La froideur de Jacques Servier (qu’il sembla également exercer vis-à-vis de sa famille et ses quatre filles) et son caractère parfois cassant contribuèrent à dresser de lui un portrait négatif à l’heure où éclata l’affaire Mediator. On lui reprocha son cynisme et son mépris à l’égard des victimes et on rappela à plusieurs reprises qu’il lança aux employés de son groupe : « Le Mediator c’est trois morts ». Les familles des victimes s’étaient également déclarées meurtries de l’entendre lancer au micro de BFM TV au printemps 2013, alors qu’il était harcelé dans la rue « Le procès on s’en fout ». Pourtant, énième témoignage de la complexité du personnage, Jacques Servier sembla, malgré son grand âge qui eut pu lui servir d’excuse, mettre un point d’honneur à se rendre à toutes les convocations de la justice et on le vit notamment sur le banc des accusés lors de l’ouverture du procès à Nanterre.
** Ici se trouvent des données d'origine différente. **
/-- INIT up to the read-back, accepted: what is left is the read-back, its check and the clock (70_reset_and_hazards.md R262). -/
theorem initSequence_head {m : Mode} {ref : Rat} {mult : Byte} (hcfg : s.cfg.wf = true)
    (h : AcceptsAll s 0 s.trace (initHead s.cfg (csrByte s.cfg m allChannels) (pulseOf s.cfg))) :
    initSequence m ref mult s =
      (do verifyMode (csrByte s.cfg m allChannels); initClock ref mult : Proc Unit)
      (s.mid { s.a with mode := m } { s.c with mode := m, phase := .desiredModeSelected }
        { reset := false, update := false } 6
        (((s.env.chip.assertReset s.cfg (s.trace ++ [.pin .update false true])).write .csr
          [csrByte s.cfg m allChannels]).commit)
        (initHead s.cfg (csrByte s.cfg m allChannels) (pulseOf s.cfg))) := by
  have hh : initHead s.cfg (csrByte s.cfg m allChannels) (pulseOf s.cfg) = resetEvents ++
      ((.write (narrowFrame (writeByte (regAddr s.cfg .csr)) [csrByte s.cfg m allChannels]) true :: pulseOf s.cfg) ++
        [.delay 5]) := by
    simp [initHead, resetEvents, narrowFrame]
  rw [hh] at h ⊢
  obtain ⟨h1, h2⟩ := acceptsAll_append h
  have h2 : AcceptsAll s 3 (s.trace ++ resetEvents) (_ ++ [.delay 5]) := h2
  simp only [initSequence, Proc.bind_run]
  rw [initReset_mid h1]
  simp only
  rw [initMode_mid hcfg rfl (acceptsAll_append h2).1]
  simp only [List.cons_append]

/-- The read-back answered: Check unless it is the byte written. -/
theorem verifyMode_mid {w b : Byte} (hm : a.mode = .fourBitSerial) (hs : a.streaming = false)
    (h : Answers s k (s.trace ++ es) chip .csr [b]) :
    verifyMode w (s.mid a c p k chip es) =
      if b = w then .ok () (s.mid a { c with phase := .csrVerified } p (k + 1) chip (es ++ [readR s.cfg .csr [b]]))
      else .error .check (s.mid a c p (k + 1) chip (es ++ [readR s.cfg .csr [b]])) := by
  simp only [verifyMode, Proc.bind_run]
  rw [readCsr_wide (s := s.mid _ _ _ _ _ _) ⟨hm, hs⟩ (by simpa [Answers] using h)]
  by_cases hb : b = w
  · simp [hb]
  · simp [hb, beq_false_of_ne hb]

/-- INIT in the wide mode, its read-back answered: Check unless it is the byte written, and then the clock step. -/
theorem initSequence_readBack {ref : Rat} {mult b : Byte} (hcfg : s.cfg.wf = true) (hs : s.a.streaming = false)
    (h : AcceptsAll s 0 s.trace (initHead s.cfg (csrByte s.cfg .fourBitSerial allChannels) (pulseOf s.cfg)))
    (hb : Answers s 6 (s.trace ++ initHead s.cfg (csrByte s.cfg .fourBitSerial allChannels) (pulseOf s.cfg))
      (((s.env.chip.assertReset s.cfg (s.trace ++ [.pin .update false true])).write .csr
        [csrByte s.cfg .fourBitSerial allChannels]).commit) .csr [b]) :
    let mid : Phase → State := fun ph =>
      s.mid { mode := .fourBitSerial, streaming := false } { s.c with mode := .fourBitSerial, phase := ph }
        { reset := false, update := false } 7
        (((s.env.chip.assertReset s.cfg (s.trace ++ [.pin .update false true])).write .csr
          [csrByte s.cfg .fourBitSerial allChannels]).commit)
        (initHead s.cfg (csrByte s.cfg .fourBitSerial allChannels) (pulseOf s.cfg) ++ [readR s.cfg .csr [b]])
    initSequence .fourBitSerial ref mult s =
      if b = csrByte s.cfg .fourBitSerial allChannels then initClock ref mult (mid .csrVerified)
      else .error .check (mid .desiredModeSelected) := by
  intro mid
  rw [initSequence_head hcfg h, Proc.bind_run]
  simp only [hs]
  rw [verifyMode_mid rfl rfl hb]
  by_cases hw : b = csrByte s.cfg .fourBitSerial allChannels
  · rw [if_pos hw, if_pos hw]
  · rw [if_neg hw, if_neg hw]

/-- INIT's clock step and second pulse, accepted. -/
theorem initClock_mid {ref eff : Rat} {mult : Byte} {old : List Byte} (hcfg : s.cfg.wf = true)
    (hm : a.mode = .fourBitSerial) (hs : a.streaming = false) (hv : validateClocking s.cfg ref mult = .ok eff)
    (h0 : Answers s k (s.trace ++ es) chip .fr1 old)
    (h : AcceptsAll s (k + 1) (s.trace ++ es ++ [readR s.cfg .fr1 old])
      (wideW s.cfg .fr1 (fr1Merge s.cfg old mult eff) :: pulseOf s.cfg)) :
    initClock ref mult (s.mid a c { reset := false, update := false } k chip es) =
      .ok () (s.mid a { phase := .ready, refHz := ref, mult := mult, mode := c.mode } { reset := false, update := false }
        (k + 4) (chip.write .fr1 (fr1Merge s.cfg old mult eff)).commit
        (es ++ readR s.cfg .fr1 old :: wideW s.cfg .fr1 (fr1Merge s.cfg old mult eff) :: pulseOf s.cfg)) := by
  obtain ⟨h1, h2⟩ := h
  simp only [initClock, Proc.bind_run]
  rw [configureClock_wide (s := s.mid _ _ _ _ _ _) (old := old) (eff := eff) hcfg ⟨hm, hs⟩ hv
    (by unfold Answers; simpa [Answers] using h0) (by simpa using h1)]
  simp only [enter_run, State.mid_after, State.mid_setPhase, State.mid_setClock, State.mid_cfg, State.mid_chip]
  rw [latchPulse_mid rfl (by simpa [wideW] using h2)]
  simp [Nat.add_assoc]

/-! ## Everything a bring-up can change -/

/-- What INIT may do on the way: it appends events, moves the environment, the pins and the controller on, and sets the
adapter's mode to m or to the narrow mode. -/
structure BringupOnly (m : Mode) (s t : State) : Prop where
  cfg       : t.cfg = s.cfg
  streaming : t.a.streaming = s.a.streaming
  mode      : t.a.mode = s.a.mode ∨ t.a.mode = m ∨ t.a.mode = .singleBitTwoWire
  q         : t.q = s.q
  results   : t.results = s.results
  inbox     : t.inbox = s.inbox
  trace     : ∃ es, t.trace = s.trace ++ es

variable {m : Mode}

theorem BringupOnly.refl (s : State) : BringupOnly m s s := ⟨rfl, rfl, .inl rfl, rfl, rfl, rfl, ⟨[], by simp⟩⟩

theorem BringupOnly.trans (s t u : State) (h : BringupOnly m s t) (k : BringupOnly m t u) : BringupOnly m s u := by
  obtain ⟨es, hes⟩ := h.trace
  obtain ⟨fs, hfs⟩ := k.trace
  refine ⟨k.cfg.trans h.cfg, k.streaming.trans h.streaming, ?_, k.q.trans h.q, k.results.trans h.results,
    k.inbox.trans h.inbox, ⟨es ++ fs, by rw [hfs, hes, List.append_assoc]⟩⟩
  rcases k.mode with hk | hk
  · rw [hk]
    exact h.mode
  · exact .inr hk

theorem BusOnly.bringup {s t : State} (h : BusOnly s t) : BringupOnly m s t := by
  obtain ⟨es, hes, -⟩ := h.trace
  exact ⟨h.cfg, by rw [h.a], .inl (by rw [h.a]), h.q, h.results, h.inbox, ⟨es, hes⟩⟩

theorem within_pinSet (line : Line) (level : Bool) : Within (BringupOnly m) (pinSet line level) := by
  intro s
  by_cases h : s.drawAt 0 s.trace = .fail
  · rw [pinSet_fail line level h]
    exact ⟨rfl, rfl, .inl rfl, rfl, rfl, rfl, ⟨_, rfl⟩⟩
  · rw [pinSet_ok line level h]
    cases line <;> exact ⟨rfl, rfl, .inl rfl, rfl, rfl, rfl, ⟨_, rfl⟩⟩

theorem within_delay (us : Nat) : Within (BringupOnly m) (delay us) :=
  fun _ => ⟨rfl, rfl, .inl rfl, rfl, rfl, rfl, ⟨_, rfl⟩⟩

theorem within_enter (ph : Phase) : Within (BringupOnly m) (enter ph) :=
  fun _ => ⟨rfl, rfl, .inl rfl, rfl, rfl, rfl, ⟨[], (List.append_nil _).symm⟩⟩

theorem within_leadDwell : Within (BringupOnly m) leadDwell := by
  intro s
  unfold leadDwell
  split
  · exact within_delay _ s
  · exact BringupOnly.refl s

theorem within_latchPulse : Within (BringupOnly m) latchPulse :=
  Within.bind BringupOnly.trans within_leadDwell fun _ => Within.bind BringupOnly.trans (within_pinSet _ _) fun _ =>
    Within.bind BringupOnly.trans (within_delay _) fun _ => Within.bind BringupOnly.trans (within_pinSet _ _) fun _ =>
    within_delay _

theorem within_initReset : Within (BringupOnly m) (initReset m) := by
  have mode : Within (BringupOnly m) (change (·.setControllerMode m)) :=
    fun s => ⟨rfl, rfl, .inl rfl, rfl, rfl, rfl, ⟨[], (List.append_nil _).symm⟩⟩
  have narrow : Within (BringupOnly m) (change (·.setAdapterMode .singleBitTwoWire)) :=
    fun s => ⟨rfl, rfl, .inr (.inr rfl), rfl, rfl, rfl, ⟨[], (List.append_nil _).symm⟩⟩
  exact Within.bind BringupOnly.trans (within_enter _) fun _ => Within.bind BringupOnly.trans mode fun _ =>
    Within.bind BringupOnly.trans (within_pinSet _ _) fun _ => Within.bind BringupOnly.trans (within_pinSet _ _) fun _ =>
    Within.bind BringupOnly.trans (within_enter _) fun _ => Within.bind BringupOnly.trans (within_delay _) fun _ =>
    Within.bind BringupOnly.trans (within_pinSet _ _) fun _ => Within.bind BringupOnly.trans (within_enter _) fun _ =>
    Within.bind BringupOnly.trans narrow fun _ => within_enter _

theorem within_initMode : Within (BringupOnly m) (initMode m) := by
  have wide : Within (BringupOnly m) (change (·.setAdapterMode m)) :=
    fun s => ⟨rfl, rfl, .inr (.inl rfl), rfl, rfl, rfl, ⟨[], (List.append_nil _).symm⟩⟩
  exact Within.bind BringupOnly.trans (Within.look BringupOnly.refl _) fun w =>
    Within.bind BringupOnly.trans (Within.mono (fun _ _ h => h.bringup) (within_ctlWrite _ _)) fun _ =>
    Within.bind BringupOnly.trans (within_enter _) fun _ => Within.bind BringupOnly.trans within_latchPulse fun _ =>
    Within.bind BringupOnly.trans (within_enter _) fun _ => Within.bind BringupOnly.trans wide fun _ =>
    Within.bind BringupOnly.trans (within_delay _) fun _ => Within.bind BringupOnly.trans (within_enter _) fun _ =>
    Within.bind BringupOnly.trans (Within.mono (fun _ _ h => h.bringup) within_readCsr) fun _ =>
    Within.bind BringupOnly.trans (Within.require BringupOnly.refl _ _) fun _ => within_enter _

theorem within_configureClock (ref : Rat) (mult : Byte) : Within (BringupOnly m) (configureClock ref mult) := by
  intro s
  rcases configureClock_cases ref mult s with ⟨e, -, h⟩ | ⟨eff, -, ⟨t, ht, h⟩ | ⟨t, ht, h, -⟩⟩ <;> rw [h]
  · exact BringupOnly.refl s
  · exact ht.bringup
  · exact BringupOnly.trans s t _ ht.bringup ⟨rfl, rfl, .inl rfl, rfl, rfl, rfl, ⟨[], (List.append_nil _).symm⟩⟩

theorem within_initSequence (ref : Rat) (mult : Byte) : Within (BringupOnly m) (initSequence m ref mult) :=
  Within.bind BringupOnly.trans within_initReset fun _ => Within.bind BringupOnly.trans within_initMode fun _ =>
    Within.bind BringupOnly.trans (within_configureClock _ _) fun _ =>
    Within.bind BringupOnly.trans (within_enter _) fun _ => Within.bind BringupOnly.trans within_latchPulse fun _ =>
    Within.bind BringupOnly.trans (within_enter _) fun _ => within_enter _

/-! ## The errors of a bring-up -/

/-- INIT's five error codes (70_reset_and_hazards.md R264). -/
def initError (e : Err) : Prop := e = .pin ∨ e = .interface ∨ e = .check ∨ e = .bounds ∨ e = .frequency

theorem raises_leadDwell : Raises (· = .pin) leadDwell := by
  intro s e t h
  unfold leadDwell at h
  split at h <;> cases h

theorem raises_latchPulse : Raises (· = .pin) latchPulse :=
  raises_leadDwell.bind fun _ => (raises_pinSet _ _).bind fun _ => (Raises.change _).bind fun _ =>
    (raises_pinSet _ _).bind fun _ => Raises.change _

theorem raises_configureClock (ref : Rat) (mult : Byte) :
    Raises (fun e => e = .interface ∨ e = .bounds ∨ e = .frequency) (configureClock ref mult) := by
  intro s e t h
  rcases configureClock_cases ref mult s with ⟨e', hv, h'⟩ | ⟨eff, -, ⟨t', ht, h'⟩ | ⟨t', ht, h', -⟩⟩ <;> rw [h'] at h <;>
    cases h
  · unfold validateClocking at hv
    split_ifs at hv <;> cases hv <;> simp
  · exact .inl rfl

theorem raises_initSequence (ref : Rat) (mult : Byte) : Raises initError (initSequence m ref mult) := by
  have pin : ∀ {α : Type} {x : Proc α}, Raises (· = .pin) x → Raises initError x := fun h => h.mono fun _ h => .inl h
  have bus : ∀ {α : Type} {x : Proc α}, Raises (· = .interface) x → Raises initError x :=
    fun h => h.mono fun _ h => .inr (.inl h)
  refine Raises.bind ?_ fun _ => Raises.bind ?_ fun _ => ?_
  · exact (Raises.change _).bind fun _ => (Raises.change _).bind fun _ => (pin (raises_pinSet _ _)).bind fun _ =>
      (pin (raises_pinSet _ _)).bind fun _ => (Raises.change _).bind fun _ => (Raises.change _).bind fun _ =>
      (pin (raises_pinSet _ _)).bind fun _ => (Raises.change _).bind fun _ => (Raises.change _).bind fun _ =>
      Raises.change _
  · exact (Raises.look _).bind fun _ => (bus (raises_ctlWrite _ _)).bind fun _ => (Raises.change _).bind fun _ =>
      (pin raises_latchPulse).bind fun _ => (Raises.change _).bind fun _ => (Raises.change _).bind fun _ =>
      (Raises.change _).bind fun _ => (Raises.change _).bind fun _ => (bus raises_readCsr).bind fun _ =>
      (Raises.require _ (.inr (.inr (.inl rfl)))).bind fun _ => Raises.change _
  · refine ((raises_configureClock ref mult).mono ?_).bind fun _ => (Raises.change _).bind fun _ =>
      (pin raises_latchPulse).bind fun _ => (Raises.change _).bind fun _ => Raises.change _
    rintro e (rfl | rfl | rfl) <;> simp [initError]

/-! ## What a successful bring-up says -/

theorem leadDwell_eq_ok {s t : State} (h : leadDwell s = .ok () t) :
    t.a = s.a ∧ t.c = s.c ∧ t.p = s.p ∧ t.cfg = s.cfg := by
  unfold leadDwell at h
  split at h <;> cases h <;> exact ⟨rfl, rfl, rfl, rfl⟩

theorem latchPulse_eq_ok {s t : State} (h : latchPulse s = .ok () t) :
    t.a = s.a ∧ t.c = s.c ∧ t.p = { s.p with update := false } ∧ t.cfg = s.cfg := by
  obtain ⟨_, s1, h1, h⟩ := Proc.bind_eq_ok.mp h
  obtain ⟨_, s2, h2, h⟩ := Proc.bind_eq_ok.mp h
  obtain ⟨_, s3, h3, h⟩ := Proc.bind_eq_ok.mp h
  obtain ⟨_, s4, h4, h⟩ := Proc.bind_eq_ok.mp h
  obtain ⟨ha, hc, hp, hcfg⟩ := leadDwell_eq_ok h1
  obtain rfl := pinSet_eq_ok h2
  cases h3
  obtain rfl := pinSet_eq_ok h4
  cases h
  exact ⟨ha, hc, by rw [← hp]; rfl, hcfg⟩

/-- The controller, the adapter's mode and the pins after a successful INIT from Idle to NarrowModeSelected. -/
theorem initReset_eq_ok {s t : State} (h : initReset m s = .ok () t) :
    t.c.mode = m ∧ t.p = { reset := false, update := false } ∧ t.cfg = s.cfg ∧ t.a.streaming = s.a.streaming := by
  have hw := within_initReset (m := m) s
  rw [h] at hw
  have hw : BringupOnly m s t := hw
  refine ⟨?_, ?_, hw.cfg, hw.streaming⟩ <;>
  · obtain ⟨_, s1, h1, h⟩ := Proc.bind_eq_ok.mp h
    obtain ⟨_, s2, h2, h⟩ := Proc.bind_eq_ok.mp h
    obtain ⟨_, s3, h3, h⟩ := Proc.bind_eq_ok.mp h
    obtain ⟨_, s4, h4, h⟩ := Proc.bind_eq_ok.mp h
    obtain ⟨_, s5, h5, h⟩ := Proc.bind_eq_ok.mp h
    obtain ⟨_, s6, h6, h⟩ := Proc.bind_eq_ok.mp h
    obtain ⟨_, s7, h7, h⟩ := Proc.bind_eq_ok.mp h
    obtain ⟨_, s8, h8, h⟩ := Proc.bind_eq_ok.mp h
    obtain ⟨_, s9, h9, h⟩ := Proc.bind_eq_ok.mp h
    cases h1
    cases h2
    obtain rfl := pinSet_eq_ok h3
    obtain rfl := pinSet_eq_ok h4
    cases h5
    cases h6
    obtain rfl := pinSet_eq_ok h7
    cases h8
    cases h9
    cases h
    rfl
Dans un autre volet de l’affaire, Jacques Servier avait été mis en examen pour « obtention indue d’autorisation, tromperie sur les qualités substantielles d’un produit avec mise en danger de l’homme et escroquerie » puis pour « homicide involontaire » à la fin 2012. Avec sa mort, l’action pénale contre lui est bien sûr éteinte. Cependant, bien évidemment, l’instruction qui a entre autres conduit à la mise en examen des cinq sociétés du groupe, de certains de ses proches collaborateurs et de l’Agence nationale de sécurité du médicament, se poursuit aujourd’hui. Elle permettra, ainsi que les procès, de déterminer si, comme l’ont suggéré plusieurs rapports dont celui de l’Inspection générale des affaires sociales, il y a eu ou non une dissimulation consciente d’effets secondaires par les laboratoires Servier et par les autorités compétentes.